----- Data records

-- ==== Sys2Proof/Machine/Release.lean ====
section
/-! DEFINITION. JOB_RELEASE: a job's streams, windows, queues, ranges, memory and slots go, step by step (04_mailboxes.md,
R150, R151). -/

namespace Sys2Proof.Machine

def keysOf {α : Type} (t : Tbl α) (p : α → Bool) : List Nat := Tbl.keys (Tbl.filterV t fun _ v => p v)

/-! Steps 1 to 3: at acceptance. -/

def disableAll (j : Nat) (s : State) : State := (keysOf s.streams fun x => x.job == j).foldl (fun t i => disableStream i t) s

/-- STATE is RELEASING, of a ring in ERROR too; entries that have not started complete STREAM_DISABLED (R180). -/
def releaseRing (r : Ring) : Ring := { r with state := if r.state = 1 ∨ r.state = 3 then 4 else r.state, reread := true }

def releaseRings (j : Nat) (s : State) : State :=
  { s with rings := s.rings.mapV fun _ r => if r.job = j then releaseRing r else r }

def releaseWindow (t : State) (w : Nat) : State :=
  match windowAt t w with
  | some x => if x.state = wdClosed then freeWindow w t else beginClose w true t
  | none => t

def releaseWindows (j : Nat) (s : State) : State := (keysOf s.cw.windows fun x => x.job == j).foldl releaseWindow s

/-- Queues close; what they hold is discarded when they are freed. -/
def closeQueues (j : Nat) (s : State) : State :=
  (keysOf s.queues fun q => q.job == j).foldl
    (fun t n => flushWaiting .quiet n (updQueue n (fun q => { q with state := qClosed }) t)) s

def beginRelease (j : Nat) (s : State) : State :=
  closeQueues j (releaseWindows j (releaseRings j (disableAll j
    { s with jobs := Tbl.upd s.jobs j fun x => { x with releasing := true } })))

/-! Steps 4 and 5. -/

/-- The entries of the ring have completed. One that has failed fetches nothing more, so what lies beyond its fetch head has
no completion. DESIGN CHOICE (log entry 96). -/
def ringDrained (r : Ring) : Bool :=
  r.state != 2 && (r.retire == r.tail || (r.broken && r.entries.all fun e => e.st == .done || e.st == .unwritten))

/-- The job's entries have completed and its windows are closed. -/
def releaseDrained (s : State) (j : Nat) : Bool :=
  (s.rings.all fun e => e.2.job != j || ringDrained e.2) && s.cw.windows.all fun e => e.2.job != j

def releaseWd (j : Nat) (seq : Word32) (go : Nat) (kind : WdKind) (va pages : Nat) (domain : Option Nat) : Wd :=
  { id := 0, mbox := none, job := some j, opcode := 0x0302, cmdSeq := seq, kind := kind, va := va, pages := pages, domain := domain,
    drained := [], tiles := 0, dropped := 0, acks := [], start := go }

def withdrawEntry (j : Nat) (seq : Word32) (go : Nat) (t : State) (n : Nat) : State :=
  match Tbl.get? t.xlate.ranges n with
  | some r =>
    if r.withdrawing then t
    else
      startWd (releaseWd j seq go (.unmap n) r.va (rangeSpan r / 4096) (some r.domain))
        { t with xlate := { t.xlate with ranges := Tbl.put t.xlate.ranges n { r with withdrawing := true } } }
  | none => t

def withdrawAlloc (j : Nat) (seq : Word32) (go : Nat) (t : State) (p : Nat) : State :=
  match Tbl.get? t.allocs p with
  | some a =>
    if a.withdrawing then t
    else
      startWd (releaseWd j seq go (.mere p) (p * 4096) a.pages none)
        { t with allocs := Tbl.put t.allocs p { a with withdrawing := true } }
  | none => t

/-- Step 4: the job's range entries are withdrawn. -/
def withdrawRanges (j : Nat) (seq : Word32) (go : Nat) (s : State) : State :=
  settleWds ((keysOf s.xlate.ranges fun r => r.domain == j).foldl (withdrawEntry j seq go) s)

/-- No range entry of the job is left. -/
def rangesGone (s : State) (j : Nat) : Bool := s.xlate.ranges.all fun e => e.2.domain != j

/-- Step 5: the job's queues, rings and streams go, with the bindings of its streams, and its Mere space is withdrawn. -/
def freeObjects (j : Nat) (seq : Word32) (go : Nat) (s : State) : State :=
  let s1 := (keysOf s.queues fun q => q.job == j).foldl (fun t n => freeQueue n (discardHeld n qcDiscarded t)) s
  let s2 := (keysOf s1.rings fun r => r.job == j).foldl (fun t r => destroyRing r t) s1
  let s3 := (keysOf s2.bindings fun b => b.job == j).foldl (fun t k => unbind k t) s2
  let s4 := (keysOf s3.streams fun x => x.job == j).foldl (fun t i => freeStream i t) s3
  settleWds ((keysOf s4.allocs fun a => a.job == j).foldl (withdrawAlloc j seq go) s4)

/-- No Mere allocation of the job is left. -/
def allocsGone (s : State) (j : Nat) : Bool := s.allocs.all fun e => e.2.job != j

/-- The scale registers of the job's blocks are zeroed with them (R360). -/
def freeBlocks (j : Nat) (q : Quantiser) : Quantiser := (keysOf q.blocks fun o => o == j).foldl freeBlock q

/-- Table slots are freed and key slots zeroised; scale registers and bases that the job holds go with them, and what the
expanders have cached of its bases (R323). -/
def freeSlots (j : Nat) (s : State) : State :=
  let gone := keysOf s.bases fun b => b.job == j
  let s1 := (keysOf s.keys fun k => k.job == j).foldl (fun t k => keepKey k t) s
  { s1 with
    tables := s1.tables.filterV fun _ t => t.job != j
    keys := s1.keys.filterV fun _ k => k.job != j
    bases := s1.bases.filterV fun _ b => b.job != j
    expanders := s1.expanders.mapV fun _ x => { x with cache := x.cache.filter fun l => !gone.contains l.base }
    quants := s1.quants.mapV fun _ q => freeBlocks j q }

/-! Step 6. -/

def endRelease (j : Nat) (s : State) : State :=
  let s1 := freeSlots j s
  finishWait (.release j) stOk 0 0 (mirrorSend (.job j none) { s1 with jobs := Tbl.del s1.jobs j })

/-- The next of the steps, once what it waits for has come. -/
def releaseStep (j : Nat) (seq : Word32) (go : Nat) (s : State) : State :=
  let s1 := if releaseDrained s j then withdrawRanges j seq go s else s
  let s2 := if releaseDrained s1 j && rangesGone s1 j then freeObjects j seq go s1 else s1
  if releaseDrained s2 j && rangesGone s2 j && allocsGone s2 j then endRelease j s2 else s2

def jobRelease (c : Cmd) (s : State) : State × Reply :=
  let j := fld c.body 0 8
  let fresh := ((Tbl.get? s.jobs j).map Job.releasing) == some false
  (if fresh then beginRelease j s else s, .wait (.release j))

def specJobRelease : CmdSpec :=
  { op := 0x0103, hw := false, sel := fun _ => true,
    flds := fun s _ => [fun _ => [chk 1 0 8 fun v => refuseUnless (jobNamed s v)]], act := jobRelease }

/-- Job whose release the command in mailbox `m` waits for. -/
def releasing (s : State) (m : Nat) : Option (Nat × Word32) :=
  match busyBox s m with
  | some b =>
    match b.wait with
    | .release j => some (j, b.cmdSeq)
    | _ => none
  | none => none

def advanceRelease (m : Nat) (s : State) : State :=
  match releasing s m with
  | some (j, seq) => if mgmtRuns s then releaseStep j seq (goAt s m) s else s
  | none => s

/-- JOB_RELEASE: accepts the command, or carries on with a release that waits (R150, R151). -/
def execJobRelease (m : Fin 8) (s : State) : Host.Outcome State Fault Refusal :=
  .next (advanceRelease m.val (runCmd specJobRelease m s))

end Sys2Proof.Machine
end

----------

→ **Problem details**: In full and without alteration, write out the data above.

→ **Exercise answer**:
-- ==== Sys2Proof/Machine/Release.lean ====
section
/-! DEFINITION. JOB_RELEASE: a job's streams, windows, queues, ranges, memory and slots go, step by step (04_mailboxes.md,
R150, R151). -/

namespace Sys2Proof.Machine

def keysOf {α : Type} (t : Tbl α) (p : α → Bool) : List Nat := Tbl.keys (Tbl.filterV t fun _ v => p v)

/-! Steps 1 to 3: at acceptance. -/

def disableAll (j : Nat) (s : State) : State := (keysOf s.streams fun x => x.job == j).foldl (fun t i => disableStream i t) s

/-- STATE is RELEASING, of a ring in ERROR too; entries that have not started complete STREAM_DISABLED (R180). -/
def releaseRing (r : Ring) : Ring := { r with state := if r.state = 1 ∨ r.state = 3 then 4 else r.state, reread := true }

def releaseRings (j : Nat) (s : State) : State :=
  { s with rings := s.rings.mapV fun _ r => if r.job = j then releaseRing r else r }

def releaseWindow (t : State) (w : Nat) : State :=
  match windowAt t w with
  | some x => if x.state = wdClosed then freeWindow w t else beginClose w true t
  | none => t

def releaseWindows (j : Nat) (s : State) : State := (keysOf s.cw.windows fun x => x.job == j).foldl releaseWindow s

/-- Queues close; what they hold is discarded when they are freed. -/
def closeQueues (j : Nat) (s : State) : State :=
  (keysOf s.queues fun q => q.job == j).foldl
    (fun t n => flushWaiting .quiet n (updQueue n (fun q => { q with state := qClosed }) t)) s

def beginRelease (j : Nat) (s : State) : State :=
  closeQueues j (releaseWindows j (releaseRings j (disableAll j
    { s with jobs := Tbl.upd s.jobs j fun x => { x with releasing := true } })))

/-! Steps 4 and 5. -/

/-- The entries of the ring have completed. One that has failed fetches nothing more, so what lies beyond its fetch head has
no completion. DESIGN CHOICE (log entry 96). -/
def ringDrained (r : Ring) : Bool :=
  r.state != 2 && (r.retire == r.tail || (r.broken && r.entries.all fun e => e.st == .done || e.st == .unwritten))

/-- The job's entries have completed and its windows are closed. -/
def releaseDrained (s : State) (j : Nat) : Bool :=
  (s.rings.all fun e => e.2.job != j || ringDrained e.2) && s.cw.windows.all fun e => e.2.job != j

def releaseWd (j : Nat) (seq : Word32) (go : Nat) (kind : WdKind) (va pages : Nat) (domain : Option Nat) : Wd :=
  { id := 0, mbox := none, job := some j, opcode := 0x0302, cmdSeq := seq, kind := kind, va := va, pages := pages, domain := domain,
    drained := [], tiles := 0, dropped := 0, acks := [], start := go }

def withdrawEntry (j : Nat) (seq : Word32) (go : Nat) (t : State) (n : Nat) : State :=
  match Tbl.get? t.xlate.ranges n with
  | some r =>
    if r.withdrawing then t
    else
      startWd (releaseWd j seq go (.unmap n) r.va (rangeSpan r / 4096) (some r.domain))
        { t with xlate := { t.xlate with ranges := Tbl.put t.xlate.ranges n { r with withdrawing := true } } }
  | none => t

def withdrawAlloc (j : Nat) (seq : Word32) (go : Nat) (t : State) (p : Nat) : State :=
  match Tbl.get? t.allocs p with
  | some a =>
    if a.withdrawing then t
    else
      startWd (releaseWd j seq go (.mere p) (p * 4096) a.pages none)
        { t with allocs := Tbl.put t.allocs p { a with withdrawing := true } }
  | none => t

/-- Step 4: the job's range entries are withdrawn. -/
def withdrawRanges (j : Nat) (seq : Word32) (go : Nat) (s : State) : State :=
  settleWds ((keysOf s.xlate.ranges fun r => r.domain == j).foldl (withdrawEntry j seq go) s)

/-- No range entry of the job is left. -/
def rangesGone (s : State) (j : Nat) : Bool := s.xlate.ranges.all fun e => e.2.domain != j

/-- Step 5: the job's queues, rings and streams go, with the bindings of its streams, and its Mere space is withdrawn. -/
def freeObjects (j : Nat) (seq : Word32) (go : Nat) (s : State) : State :=
  let s1 := (keysOf s.queues fun q => q.job == j).foldl (fun t n => freeQueue n (discardHeld n qcDiscarded t)) s
  let s2 := (keysOf s1.rings fun r => r.job == j).foldl (fun t r => destroyRing r t) s1
  let s3 := (keysOf s2.bindings fun b => b.job == j).foldl (fun t k => unbind k t) s2
  let s4 := (keysOf s3.streams fun x => x.job == j).foldl (fun t i => freeStream i t) s3
  settleWds ((keysOf s4.allocs fun a => a.job == j).foldl (withdrawAlloc j seq go) s4)

/-- No Mere allocation of the job is left. -/
def allocsGone (s : State) (j : Nat) : Bool := s.allocs.all fun e => e.2.job != j

/-- The scale registers of the job's blocks are zeroed with them (R360). -/
def freeBlocks (j : Nat) (q : Quantiser) : Quantiser := (keysOf q.blocks fun o => o == j).foldl freeBlock q

/-- Table slots are freed and key slots zeroised; scale registers and bases that the job holds go with them, and what the
expanders have cached of its bases (R323). -/
def freeSlots (j : Nat) (s : State) : State :=
  let gone := keysOf s.bases fun b => b.job == j
  let s1 := (keysOf s.keys fun k => k.job == j).foldl (fun t k => keepKey k t) s
  { s1 with
    tables := s1.tables.filterV fun _ t => t.job != j
    keys := s1.keys.filterV fun _ k => k.job != j
    bases := s1.bases.filterV fun _ b => b.job != j
    expanders := s1.expanders.mapV fun _ x => { x with cache := x.cache.filter fun l => !gone.contains l.base }
    quants := s1.quants.mapV fun _ q => freeBlocks j q }

/-! Step 6. -/

def endRelease (j : Nat) (s : State) : State :=
  let s1 := freeSlots j s
  finishWait (.release j) stOk 0 0 (mirrorSend (.job j none) { s1 with jobs := Tbl.del s1.jobs j })

/-- The next of the steps, once what it waits for has come. -/
def releaseStep (j : Nat) (seq : Word32) (go : Nat) (s : State) : State :=
  let s1 := if releaseDrained s j then withdrawRanges j seq go s else s
  let s2 := if releaseDrained s1 j && rangesGone s1 j then freeObjects j seq go s1 else s1
  if releaseDrained s2 j && rangesGone s2 j && allocsGone s2 j then endRelease j s2 else s2

def jobRelease (c : Cmd) (s : State) : State × Reply :=
  let j := fld c.body 0 8
  let fresh := ((Tbl.get? s.jobs j).map Job.releasing) == some false
  (if fresh then beginRelease j s else s, .wait (.release j))

def specJobRelease : CmdSpec :=
  { op := 0x0103, hw := false, sel := fun _ => true,
    flds := fun s _ => [fun _ => [chk 1 0 8 fun v => refuseUnless (jobNamed s v)]], act := jobRelease }

/-- Job whose release the command in mailbox `m` waits for. -/
def releasing (s : State) (m : Nat) : Option (Nat × Word32) :=
  match busyBox s m with
  | some b =>
    match b.wait with
    | .release j => some (j, b.cmdSeq)
    | _ => none
  | none => none

def advanceRelease (m : Nat) (s : State) : State :=
  match releasing s m with
  | some (j, seq) => if mgmtRuns s then releaseStep j seq (goAt s m) s else s
  | none => s

/-- JOB_RELEASE: accepts the command, or carries on with a release that waits (R150, R151). -/
def execJobRelease (m : Fin 8) (s : State) : Host.Outcome State Fault Refusal :=
  .next (advanceRelease m.val (runCmd specJobRelease m s))

end Sys2Proof.Machine
end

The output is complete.